» **WHAT TO WORK ON**: Keep to one stretch of the data below, the lines from the one with "s.out := by unfold State.firstPart; split <;> simp" up to and including the one with "s.buf := by simp [State.fragments]", and return that stretch exactly.

========

@[simp] theorem State.clearReader_par (s : State) (i : Nat) : (s.clearReader i).par = s.par := rfl
@[simp] theorem State.clearReader_cfg (s : State) (i : Nat) : (s.clearReader i).cfg = s.cfg := rfl
@[simp] theorem State.clearReader_rear (s : State) (i : Nat) : (s.clearReader i).rear = s.rear := rfl
@[simp] theorem State.clearReader_front (s : State) (i : Nat) : (s.clearReader i).front = s.front := rfl
@[simp] theorem State.clearReader_buf (s : State) (i : Nat) : (s.clearReader i).buf = s.buf := rfl
@[simp] theorem State.clearReader_writes (s : State) (i : Nat) : (s.clearReader i).writes = s.writes := rfl
@[simp] theorem State.clearReader_w (s : State) (i : Nat) : (s.clearReader i).w = s.w := rfl
@[simp] theorem State.clearReader_peer (s : State) (i : Nat) : (s.clearReader i).peer = s.peer := rfl
@[simp] theorem State.clearReader_wqRear (s : State) (i : Nat) : (s.clearReader i).wqRear = s.wqRear := rfl
@[simp] theorem State.clearReader_wqFront (s : State) (i : Nat) : (s.clearReader i).wqFront = s.wqFront := rfl
@[simp] theorem State.clearReader_beat (s : State) (i : Nat) : (s.clearReader i).beat = s.beat := rfl
@[simp] theorem State.clearReader_inbox (s : State) (i : Nat) : (s.clearReader i).inbox = s.inbox := rfl
@[simp] theorem State.clearReader_out (s : State) (i : Nat) : (s.clearReader i).out = s.out := rfl
@[simp] theorem State.clearReader_sched (s : State) (i : Nat) : (s.clearReader i).sched = s.sched := rfl
@[simp] theorem State.clearReader_choices (s : State) (i : Nat) : (s.clearReader i).choices = s.choices := rfl
@[simp] theorem State.clearReader_draws (s : State) (i : Nat) : (s.clearReader i).draws = s.draws := rfl

@[simp] theorem State.restartPos_par (s : State) (c : CellSel) : (s.restartPos c).par = s.par := rfl
@[simp] theorem State.restartPos_cfg (s : State) (c : CellSel) : (s.restartPos c).cfg = s.cfg := rfl
@[simp] theorem State.restartPos_rear (s : State) (c : CellSel) : (s.restartPos c).rear = s.rear := rfl
@[simp] theorem State.restartPos_front (s : State) (c : CellSel) : (s.restartPos c).front = s.front := rfl
@[simp] theorem State.restartPos_buf (s : State) (c : CellSel) : (s.restartPos c).buf = s.buf := rfl
@[simp] theorem State.restartPos_writes (s : State) (c : CellSel) : (s.restartPos c).writes = s.writes := rfl
@[simp] theorem State.restartPos_wqRear (s : State) (c : CellSel) : (s.restartPos c).wqRear = s.wqRear := rfl
@[simp] theorem State.restartPos_wqFront (s : State) (c : CellSel) : (s.restartPos c).wqFront = s.wqFront := rfl
@[simp] theorem State.restartPos_beat (s : State) (c : CellSel) : (s.restartPos c).beat = s.beat := rfl
@[simp] theorem State.restartPos_inbox (s : State) (c : CellSel) : (s.restartPos c).inbox = s.inbox := rfl
@[simp] theorem State.restartPos_out (s : State) (c : CellSel) : (s.restartPos c).out = s.out := rfl
@[simp] theorem State.restartPos_sched (s : State) (c : CellSel) : (s.restartPos c).sched = s.sched := rfl
@[simp] theorem State.restartPos_choices (s : State) (c : CellSel) : (s.restartPos c).choices = s.choices := rfl
@[simp] theorem State.restartPos_draws (s : State) (c : CellSel) : (s.restartPos c).draws = s.draws := rfl

/-! ### Draws -/

@[simp] theorem State.draw_par (s : State) : (s.draw.2).par = s.par := by unfold State.draw; split <;> rfl
@[simp] theorem State.draw_cfg (s : State) : (s.draw.2).cfg = s.cfg := by unfold State.draw; split <;> rfl
@[simp] theorem State.draw_rear (s : State) : (s.draw.2).rear = s.rear := by unfold State.draw; split <;> rfl
@[simp] theorem State.draw_front (s : State) : (s.draw.2).front = s.front := by unfold State.draw; split <;> rfl
@[simp] theorem State.draw_buf (s : State) : (s.draw.2).buf = s.buf := by unfold State.draw; split <;> rfl
@[simp] theorem State.draw_writes (s : State) : (s.draw.2).writes = s.writes := by unfold State.draw; split <;> rfl
@[simp] theorem State.draw_w (s : State) : (s.draw.2).w = s.w := by unfold State.draw; split <;> rfl
@[simp] theorem State.draw_readers (s : State) : (s.draw.2).readers = s.readers := by unfold State.draw; split <;> rfl
@[simp] theorem State.draw_peer (s : State) : (s.draw.2).peer = s.peer := by unfold State.draw; split <;> rfl
@[simp] theorem State.draw_wqRear (s : State) : (s.draw.2).wqRear = s.wqRear := by unfold State.draw; split <;> rfl
@[simp] theorem State.draw_wqFront (s : State) : (s.draw.2).wqFront = s.wqFront := by unfold State.draw; split <;> rfl
@[simp] theorem State.draw_beat (s : State) : (s.draw.2).beat = s.beat := by unfold State.draw; split <;> rfl
@[simp] theorem State.draw_inbox (s : State) : (s.draw.2).inbox = s.inbox := by unfold State.draw; split <;> rfl
@[simp] theorem State.draw_out (s : State) : (s.draw.2).out = s.out := by unfold State.draw; split <;> rfl
@[simp] theorem State.draw_sched (s : State) : (s.draw.2).sched = s.sched := by unfold State.draw; split <;> rfl

@[simp] theorem State.pick_par (s : State) (n : Nat) : ((s.pick n).2).par = s.par := by unfold State.pick; split <;> simp
@[simp] theorem State.pick_cfg (s : State) (n : Nat) : ((s.pick n).2).cfg = s.cfg := by unfold State.pick; split <;> simp
@[simp] theorem State.pick_rear (s : State) (n : Nat) : ((s.pick n).2).rear = s.rear := by unfold State.pick; split <;> simp
@[simp] theorem State.pick_front (s : State) (n : Nat) : ((s.pick n).2).front = s.front := by unfold State.pick; split <;> simp
@[simp] theorem State.pick_buf (s : State) (n : Nat) : ((s.pick n).2).buf = s.buf := by unfold State.pick; split <;> simp
@[simp] theorem State.pick_writes (s : State) (n : Nat) : ((s.pick n).2).writes = s.writes := by unfold State.pick; split <;> simp
@[simp] theorem State.pick_w (s : State) (n : Nat) : ((s.pick n).2).w = s.w := by unfold State.pick; split <;> simp
@[simp] theorem State.pick_readers (s : State) (n : Nat) : ((s.pick n).2).readers = s.readers := by unfold State.pick; split <;> simp
@[simp] theorem State.pick_peer (s : State) (n : Nat) : ((s.pick n).2).peer = s.peer := by unfold State.pick; split <;> simp
@[simp] theorem State.pick_wqRear (s : State) (n : Nat) : ((s.pick n).2).wqRear = s.wqRear := by unfold State.pick; split <;> simp
@[simp] theorem State.pick_wqFront (s : State) (n : Nat) : ((s.pick n).2).wqFront = s.wqFront := by unfold State.pick; split <;> simp
@[simp] theorem State.pick_beat (s : State) (n : Nat) : ((s.pick n).2).beat = s.beat := by unfold State.pick; split <;> simp
@[simp] theorem State.pick_inbox (s : State) (n : Nat) : ((s.pick n).2).inbox = s.inbox := by unfold State.pick; split <;> simp
@[simp] theorem State.pick_out (s : State) (n : Nat) : ((s.pick n).2).out = s.out := by unfold State.pick; split <;> simp
@[simp] theorem State.pick_sched (s : State) (n : Nat) : ((s.pick n).2).sched = s.sched := by unfold State.pick; split <;> simp

@[simp] theorem State.freeByte_par (s : State) : (s.freeByte.2).par = s.par := by simp [State.freeByte]
@[simp] theorem State.freeByte_cfg (s : State) : (s.freeByte.2).cfg = s.cfg := by simp [State.freeByte]
@[simp] theorem State.freeByte_rear (s : State) : (s.freeByte.2).rear = s.rear := by simp [State.freeByte]
@[simp] theorem State.freeByte_front (s : State) : (s.freeByte.2).front = s.front := by simp [State.freeByte]
@[simp] theorem State.freeByte_buf (s : State) : (s.freeByte.2).buf = s.buf := by simp [State.freeByte]
@[simp] theorem State.freeByte_writes (s : State) : (s.freeByte.2).writes = s.writes := by simp [State.freeByte]
@[simp] theorem State.freeByte_w (s : State) : (s.freeByte.2).w = s.w := by simp [State.freeByte]
@[simp] theorem State.freeByte_readers (s : State) : (s.freeByte.2).readers = s.readers := by simp [State.freeByte]
@[simp] theorem State.freeByte_peer (s : State) : (s.freeByte.2).peer = s.peer := by simp [State.freeByte]
@[simp] theorem State.freeByte_wqRear (s : State) : (s.freeByte.2).wqRear = s.wqRear := by simp [State.freeByte]
@[simp] theorem State.freeByte_wqFront (s : State) : (s.freeByte.2).wqFront = s.wqFront := by simp [State.freeByte]
@[simp] theorem State.freeByte_beat (s : State) : (s.freeByte.2).beat = s.beat := by simp [State.freeByte]
@[simp] theorem State.freeByte_inbox (s : State) : (s.freeByte.2).inbox = s.inbox := by simp [State.freeByte]
@[simp] theorem State.freeByte_out (s : State) : (s.freeByte.2).out = s.out := by simp [State.freeByte]
@[simp] theorem State.freeByte_sched (s : State) : (s.freeByte.2).sched = s.sched := by simp [State.freeByte]

@[simp] theorem State.firstPart_par (s : State) (x : Word) (g : Nat) : ((s.firstPart x g).2).par = s.par := by unfold State.firstPart; split <;> simp
@[simp] theorem State.firstPart_cfg (s : State) (x : Word) (g : Nat) : ((s.firstPart x g).2).cfg = s.cfg := by unfold State.firstPart; split <;> simp
@[simp] theorem State.firstPart_rear (s : State) (x : Word) (g : Nat) : ((s.firstPart x g).2).rear = s.rear := by unfold State.firstPart; split <;> simp
@[simp] theorem State.firstPart_front (s : State) (x : Word) (g : Nat) : ((s.firstPart x g).2).front = s.front := by unfold State.firstPart; split <;> simp
@[simp] theorem State.firstPart_buf (s : State) (x : Word) (g : Nat) : ((s.firstPart x g).2).buf = s.buf := by unfold State.firstPart; split <;> simp
@[simp] theorem State.firstPart_writes (s : State) (x : Word) (g : Nat) : ((s.firstPart x g).2).writes = s.writes := by unfold State.firstPart; split <;> simp
@[simp] theorem State.firstPart_w (s : State) (x : Word) (g : Nat) : ((s.firstPart x g).2).w = s.w := by unfold State.firstPart; split <;> simp
@[simp] theorem State.firstPart_readers (s : State) (x : Word) (g : Nat) : ((s.firstPart x g).2).readers = s.readers := by unfold State.firstPart; split <;> simp
@[simp] theorem State.firstPart_peer (s : State) (x : Word) (g : Nat) : ((s.firstPart x g).2).peer = s.peer := by unfold State.firstPart; split <;> simp
@[simp] theorem State.firstPart_wqRear (s : State) (x : Word) (g : Nat) : ((s.firstPart x g).2).wqRear = s.wqRear := by unfold State.firstPart; split <;> simp
@[simp] theorem State.firstPart_wqFront (s : State) (x : Word) (g : Nat) : ((s.firstPart x g).2).wqFront = s.wqFront := by unfold State.firstPart; split <;> simp
@[simp] theorem State.firstPart_beat (s : State) (x : Word) (g : Nat) : ((s.firstPart x g).2).beat = s.beat := by unfold State.firstPart; split <;> simp
@[simp] theorem State.firstPart_inbox (s : State) (x : Word) (g : Nat) : ((s.firstPart x g).2).inbox = s.inbox := by unfold State.firstPart; split <;> simp
@[simp] theorem State.firstPart_out (s : State) (x : Word) (g : Nat) : ((s.firstPart x g).2).out = s.out := by unfold State.firstPart; split <;> simp
@[simp] theorem State.firstPart_sched (s : State) (x : Word) (g : Nat) : ((s.firstPart x g).2).sched = s.sched := by unfold State.firstPart; split <;> simp

@[simp] theorem State.fragments_par (s : State) (x : Word) (g : Nat) : ((s.fragments x g).2).par = s.par := by simp [State.fragments]
@[simp] theorem State.fragments_cfg (s : State) (x : Word) (g : Nat) : ((s.fragments x g).2).cfg = s.cfg := by simp [State.fragments]
@[simp] theorem State.fragments_rear (s : State) (x : Word) (g : Nat) : ((s.fragments x g).2).rear = s.rear := by simp [State.fragments]
@[simp] theorem State.fragments_front (s : State) (x : Word) (g : Nat) : ((s.fragments x g).2).front = s.front := by simp [State.fragments]
@[simp] theorem State.fragments_buf (s : State) (x : Word) (g : Nat) : ((s.fragments x g).2).buf = s.buf := by simp [State.fragments]
@[simp] theorem State.fragments_writes (s : State) (x : Word) (g : Nat) : ((s.fragments x g).2).writes = s.writes := by simp [State.fragments]
@[simp] theorem State.fragments_w (s : State) (x : Word) (g : Nat) : ((s.fragments x g).2).w = s.w := by simp [State.fragments]
@[simp] theorem State.fragments_readers (s : State) (x : Word) (g : Nat) : ((s.fragments x g).2).readers = s.readers := by simp [State.fragments]
@[simp] theorem State.fragments_peer (s : State) (x : Word) (g : Nat) : ((s.fragments x g).2).peer = s.peer := by simp [State.fragments]
@[simp] theorem State.fragments_wqRear (s : State) (x : Word) (g : Nat) : ((s.fragments x g).2).wqRear = s.wqRear := by simp [State.fragments]
@[simp] theorem State.fragments_wqFront (s : State) (x : Word) (g : Nat) : ((s.fragments x g).2).wqFront = s.wqFront := by simp [State.fragments]
@[simp] theorem State.fragments_beat (s : State) (x : Word) (g : Nat) : ((s.fragments x g).2).beat = s.beat := by simp [State.fragments]
@[simp] theorem State.fragments_inbox (s : State) (x : Word) (g : Nat) : ((s.fragments x g).2).inbox = s.inbox := by simp [State.fragments]
@[simp] theorem State.fragments_out (s : State) (x : Word) (g : Nat) : ((s.fragments x g).2).out = s.out := by simp [State.fragments]
@[simp] theorem State.fragments_sched (s : State) (x : Word) (g : Nat) : ((s.fragments x g).2).sched = s.sched := by simp [State.fragments]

========

» **WRITTEN SOLUTION**:
@[simp] theorem State.firstPart_out (s : State) (x : Word) (g : Nat) : ((s.firstPart x g).2).out = s.out := by unfold State.firstPart; split <;> simp
@[simp] theorem State.firstPart_sched (s : State) (x : Word) (g : Nat) : ((s.firstPart x g).2).sched = s.sched := by unfold State.firstPart; split <;> simp

@[simp] theorem State.fragments_par (s : State) (x : Word) (g : Nat) : ((s.fragments x g).2).par = s.par := by simp [State.fragments]
@[simp] theorem State.fragments_cfg (s : State) (x : Word) (g : Nat) : ((s.fragments x g).2).cfg = s.cfg := by simp [State.fragments]
@[simp] theorem State.fragments_rear (s : State) (x : Word) (g : Nat) : ((s.fragments x g).2).rear = s.rear := by simp [State.fragments]
@[simp] theorem State.fragments_front (s : State) (x : Word) (g : Nat) : ((s.fragments x g).2).front = s.front := by simp [State.fragments]
@[simp] theorem State.fragments_buf (s : State) (x : Word) (g : Nat) : ((s.fragments x g).2).buf = s.buf := by simp [State.fragments]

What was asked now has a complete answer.